Most pop music can now feel departed from reality so that it is fun. But Regressa accidentally delays time, which is at the same time a tropical vacation and a poetic math with the very conscious act of going, being and staying at home.

Closing the record is “Ta Que Tiembla”, for the club’s song in disastrous conditions.

“Que lo viene viene y viene fuerte / Y cuando viene viene de repente / Que to ‘se mueve viene bien potente / Hay que metle hasta que reviente,” sings Berríos. The sound of the siren blends seamlessly into the synthesizers, and invites, almost demonically, to celebrate with chaos. “What is coming / and when it comes comes suddenly.” As the heavy drum overwhelms the dividing line between the doctrine of pleasure and empowerment, “Everything is shaking, it is strong / you must do it, you must do it until it explodes.”

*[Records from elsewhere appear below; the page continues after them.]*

-- ==== Sys2Proof/Machine/Memory.lean ====
section
/-! DEFINITION. The DRAM controller (spec/16_memory.md, R425 to R441): population, address decoding, the fill, refresh,
frequency change, repair, the merge buffer, codes, poison, test mode and scrub. -/
namespace Sys2Proof.Machine
open Reg

/-! ### Address decoding (R427, R428) -/

/-- Where a line lies. -/
structure DramLoc where
  chan : Nat
  sub : Nat
  rank : Nat
  bg : Nat
  ba : Nat
  row : Nat
  col : Nat
  deriving DecidableEq, Repr

/-- The split of a channel-local line under an order (R428). -/
def splitLine (order r w x : Nat) : DramLoc :=
  match order with
  | 1 => { chan := 0, col := bitsAt x 0 7, sub := bitsAt x 7 1, ba := bitsAt x (8 + w) 2, bg := bitsAt x (10 + w) 3,
           rank := bitsAt x (13 + w) r, row := bitsAt x 8 w }
  | 2 => { chan := 0, col := bitsAt x 4 7, sub := bitsAt x 3 1, ba := bitsAt x 11 2, bg := bitsAt x 0 3,
           rank := bitsAt x 13 r, row := bitsAt x (13 + r) w }
  | 3 => let row := bitsAt x (13 + r) w
         { chan := 0, col := bitsAt x 0 7, sub := bitsAt x 7 1, ba := bitsAt x 8 2 ^^^ bitsAt row 3 2,
           bg := bitsAt x 10 3 ^^^ bitsAt row 0 3, rank := bitsAt x 13 r, row := row }
  | _ => { chan := 0, col := bitsAt x 0 7, sub := bitsAt x 7 1, ba := bitsAt x 8 2, bg := bitsAt x 10 3,
           rank := bitsAt x 13 r, row := bitsAt x (13 + r) w }

/-- Where line `n` lies with `ch` channels (R427, R428). -/
def locateLine (ch order r w n : Nat) : DramLoc :=
  { splitLine order r w (n / 4 / ch * 4 + n % 4) with chan := n / 4 % ch }

/-- Where line `n` lies in this head's DRAM. -/
def Head.locate (h : Head) (n : Nat) : DramLoc :=
  locateLine (h.rd MEM_CFG_CHANS) (h.rd MEM_CFG_ORDER) (h.rd MEM_CFG_RBITS) (h.rd MEM_CFG_WBITS) n

/-- The line number of a DRAM address (R427). -/
def lineOf (a : Nat) : Nat := (a - dramBase) / 64

/-- The address of a line. -/
def lineAddr (n : Nat) : Nat := dramBase + 64 * n

/-- MEM_PPR.LOC of a place (the register's field map). -/
def DramLoc.loc (l : DramLoc) : Nat := l.chan + 16 * l.sub + 32 * l.rank + 256 * l.bg + 2048 * l.ba

/-! ### The line code (R437 to R439) -/

/-- The ciphertext of a line (R438): AES-256-XTS, the tweak being the line's address. -/
def Head.lineCipher (h : Head) (n : Nat) : List Byte :=
  Config.encrypt 1 h.memc.key (toBytes 16 (lineAddr n)) (h.bytes (lineAddr n) 64)

/-- What the code makes of a line: clean, corrected with the device, or uncorrectable. A line the controller itself wrote
last is clean. -/
def Head.lineState (h : Head) (n : Nat) : Soft :=
  match Tbl.find h.memc.lines n with
  | none => .clean
  | some l => if l.poison then .uncorrectable else
      match Config.lineDecode l.cipher l.check with
      | some (_, some d) => .corrected d
      | some (_, none) => .clean
      | none => .uncorrectable

/-- A raw line that can be read is written back corrected: its cells are again what the controller writes (R434, R441). -/
def Head.settleLine (h : Head) (n : Nat) : Head :=
  match Tbl.find h.memc.lines n with
  | none => h
  | some l => if l.lost then h else { h with memc := { h.memc with lines := Tbl.del h.memc.lines n } }

/-- The lines of bytes [a, a+n) from which no data can be read (R439). -/
def Head.badLines (h : Head) (a n : Nat) : List Nat :=
  (h.memc.lines.filter (fun e => e.2.lost && decide (a < lineAddr e.1 + 64 ∧ lineAddr e.1 < a + n))).map (·.1)

/-- `n` bytes, those of lines from which no data can be read as zeros (R439). -/
def Head.bytesOrZero (h : Head) (a n : Nat) : List Byte :=
  match h.badLines a n with
  | [] => h.bytes a n
  | bad => (h.bytes a n).zipIdx.map (fun p => if bad.contains (lineOf (a + p.2)) then 0 else p.1)

/-- Record an error in MEM_ELOG0 and MEM_ELOG1: the first uncorrectable one since UE was last clear, or else the newest
correction. -/
def Head.logLine (h : Head) (n : Nat) (unc : Bool) (dev : Nat) : Head :=
  if h.is MEM_ERR_UE ∧ h.is MEM_ELOG0_UNC then h else
    let l := h.locate n
    let h := (h.wr MEM_ELOG0_ADDR (lineAddr n)).wr MEM_ELOG0_UNC unc.toNat
    let h := (((h.wr MEM_ELOG1_CHAN l.chan).wr MEM_ELOG1_SUB l.sub).wr MEM_ELOG1_RANK l.rank).wr MEM_ELOG1_BG l.bg
    (((h.wr MEM_ELOG1_BA l.ba).wr MEM_ELOG1_ROW l.row).wr MEM_ELOG1_COL l.col).wr MEM_ELOG1_DEV dev

/-- MEM_ELOG1 as a number, the parameter of MEM_UNCORR. -/
def Head.elog1 (h : Head) : Nat :=
  h.rd MEM_ELOG1_CHAN + 2 ^ 4 * h.rd MEM_ELOG1_SUB + 2 ^ 5 * h.rd MEM_ELOG1_RANK + 2 ^ 8 * h.rd MEM_ELOG1_BG
    + 2 ^ 11 * h.rd MEM_ELOG1_BA + 2 ^ 13 * h.rd MEM_ELOG1_ROW + 2 ^ 30 * h.rd MEM_ELOG1_COL
    + 2 ^ 37 * h.rd MEM_ELOG1_DEV
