-- ==== Sys2Proof/Machine/Billow.lean ====
section
/-! DEFINITION. Billow's buffer pools (spec/16_memory.md, R442 to R446). A buffer is named by its pool and its index:
pool × 2^20 + index. -/
namespace Sys2Proof.Machine
open Reg

/-- Bytes in a buffer of a pool: 256 × 4^p. -/
def poolSize (p : Nat) : Nat := 256 * 4 ^ p

/-- The pool of a buffer. -/
def bufPool (b : Nat) : Nat := b / 2 ^ 20
/-- The index of a buffer in its pool. -/
def bufIndex (b : Nat) : Nat := b % 2 ^ 20

/-- The control address of a buffer's first byte (R442). -/
def Head.bufAddr (h : Head) (b : Nat) : Nat :=
  h.rd (BLW_POOL_BASE_BASE.nth (bufPool b)) * 4096 + bufIndex b * poolSize (bufPool b)

/-- A pool's state. -/
def Head.pool (h : Head) (p : Nat) : Pool := Tbl.get Pool.fresh h.pools p

/-- Free buffers of a pool. -/
def Head.poolFree (h : Head) (p : Nat) : Nat :=
  (h.pool p).freed.length + (h.rd (BLW_POOL_CNT_COUNT.nth p) - (h.pool p).next)

/-- The reservation of a class in a pool (R444): 0 HOST, 1 COMMAND, 2 BACKGROUND, 3 CONTROL. -/
def Head.poolRes (h : Head) (p c : Nat) : Nat :=
  h.rd (([BLW_POOL_RES_HOST, BLW_POOL_RES_COMMAND, BLW_POOL_RES_BACKGROUND, BLW_POOL_RES_CONTROL].getD c
    BLW_POOL_RES_HOST).nth p)

/-- USE of a class in a pool (R444). -/
def Pool.useOf (x : Pool) (c : Nat) : Nat := x.use.toList.getD c 0

/-- Replace USE of a class. -/
def Pool.setUse (x : Pool) (c v : Nat) : Pool := { x with use := x.use.setIfInBounds c v }

/-- The buffers an allocation by a class must leave for the other classes (R444). -/
def Head.poolHeld (h : Head) (p c : Nat) : Nat :=
  (([0, 1, 2, 3].filter (· ≠ c)).map (fun d => h.poolRes p d - (h.pool p).useOf d)).foldl (· + ·) 0

/-- The answer of an allocation (R444). -/
inductive AllocAnswer
  | buffer (b : Nat)
  | poolEmpty
  | poolReserved
  deriving DecidableEq, Repr

/-- The rule of R444: an allocation by class `c` in pool `p` may proceed, or why not. -/
def Head.allocCheck (h : Head) (p c : Nat) : Option AllocAnswer :=
  if h.poolFree p = 0 then some .poolEmpty
  else if (h.pool p).useOf c < h.poolRes p c then none
  else if h.poolHeld p c + 1 ≤ h.poolFree p then none
  else some .poolReserved

/-- FREE and LOW follow the pool's free buffers. -/
def Head.showPool (h : Head) (p : Nat) : Head :=
  let f := h.poolFree p
  let h := h.wr (BLW_POOL_STS_FREE.nth p) f
  if f < h.rd (BLW_POOL_STS_LOW.nth p) then h.wr (BLW_POOL_STS_LOW.nth p) f else h

/-- Allocate a buffer of pool `p` for class `c` (R444, R445): the newest freed one, else the next never given out. -/
def Head.allocIn (h : Head) (p c : Nat) : AllocAnswer × Head :=
  match h.allocCheck p c with
  | some a => (a, h.bump (BLW_POOL_STS_FAILS.nth p) 1)
  | none =>
    let x := h.pool p
    let (i, x) := match x.freed with
      | i :: t => (i, { x with freed := t })
      | [] => (x.next, { x with next := x.next + 1 })
    let x := x.setUse c (x.useOf c + 1)
    let b := p * 2 ^ 20 + i
    let h := { h with pools := Tbl.set Pool.fresh h.pools p x, owners := Tbl.put h.owners b c }
    (.buffer b, h.showPool p)

/-- The smallest existing pool whose buffers hold `n` bytes (R442). -/
def Head.poolFor (h : Head) (n : Nat) : Option Nat :=
  (List.range 8).find? (fun p => n ≤ poolSize p && h.rd (BLW_POOL_CNT_COUNT.nth p) ≠ 0)

/-- Return a buffer to its pool (R445): nothing is checked. USE counts buffers in use (R444), so one that is free already counts for no
class. -/
def Head.freeBuf (h : Head) (b : Nat) : Head :=
  let p := bufPool b
  let x := h.pool p
  let x := { x with freed := bufIndex b :: x.freed }
  let x := match Tbl.find h.owners b with
    | some c => x.setUse c (x.useOf c - 1)
    | none => x
  { h with pools := Tbl.set Pool.fresh h.pools p x, owners := Tbl.del h.owners b }.showPool p

/-- Return every buffer of a list. -/
def Head.freeBufs (h : Head) (bs : List Nat) : Head := bs.foldl Head.freeBuf h

/-- The sizes of the buffers for fetched data of `n` bytes (R443): whole 4 MiB buffers of pool 7, then one that holds the
remainder. -/
def dataPools (h : Head) (n : Nat) : Option (List Nat) :=
  let whole := List.replicate (n / 2 ^ 22) 7
  if n % 2 ^ 22 = 0 then some whole else (h.poolFor (n % 2 ^ 22)).map (fun p => whole ++ [p])

/-- Allocate one buffer of each pool of a list for a class, all together or none (R443). -/
def Head.allocAll (h : Head) (c : Nat) : List Nat → Option (List Nat) × Head
  | [] => (some [], h)
  | p :: t =>
    match h.allocIn p c with
    | (.buffer b, h') =>
      match h'.allocAll c t with
      | (some bs, h'') => (some (b :: bs), h'')
      | (none, h'') => (none, h''.freeBuf b)
    | (_, h') => (none, h')

/-- The front complex needs pools 3 and 7, and LOCK (R443). -/
def Head.poolsReady (h : Head) : Bool :=
  h.is BLW_CTL_LOCK && h.rd (BLW_POOL_CNT_COUNT.nth 3) ≠ 0 && h.rd (BLW_POOL_CNT_COUNT.nth 7) ≠ 0

/-- LOCK is set (R442): LOW starts from the free buffers of each pool. -/
def Head.lockPools (h : Head) : Head :=
  (List.range 8).foldl (fun h p =>
    (h.wr (BLW_POOL_STS_FREE.nth p) (h.poolFree p)).wr (BLW_POOL_STS_LOW.nth p) (h.poolFree p)) h

end Sys2Proof.Machine
end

Ironically, “Ta Que Tiembla” was one of the first songs the band recorded a decade ago with friends in New York. “We felt it was some kind of strange prophecy,” Piraeus said, adding that the song represented the underlying feelings in Puerto Rico. The island knows the disaster. She knows both struggle and perseverance. She knows what so much of the world knows just now.

“We probably felt it was the end of the world for a while.”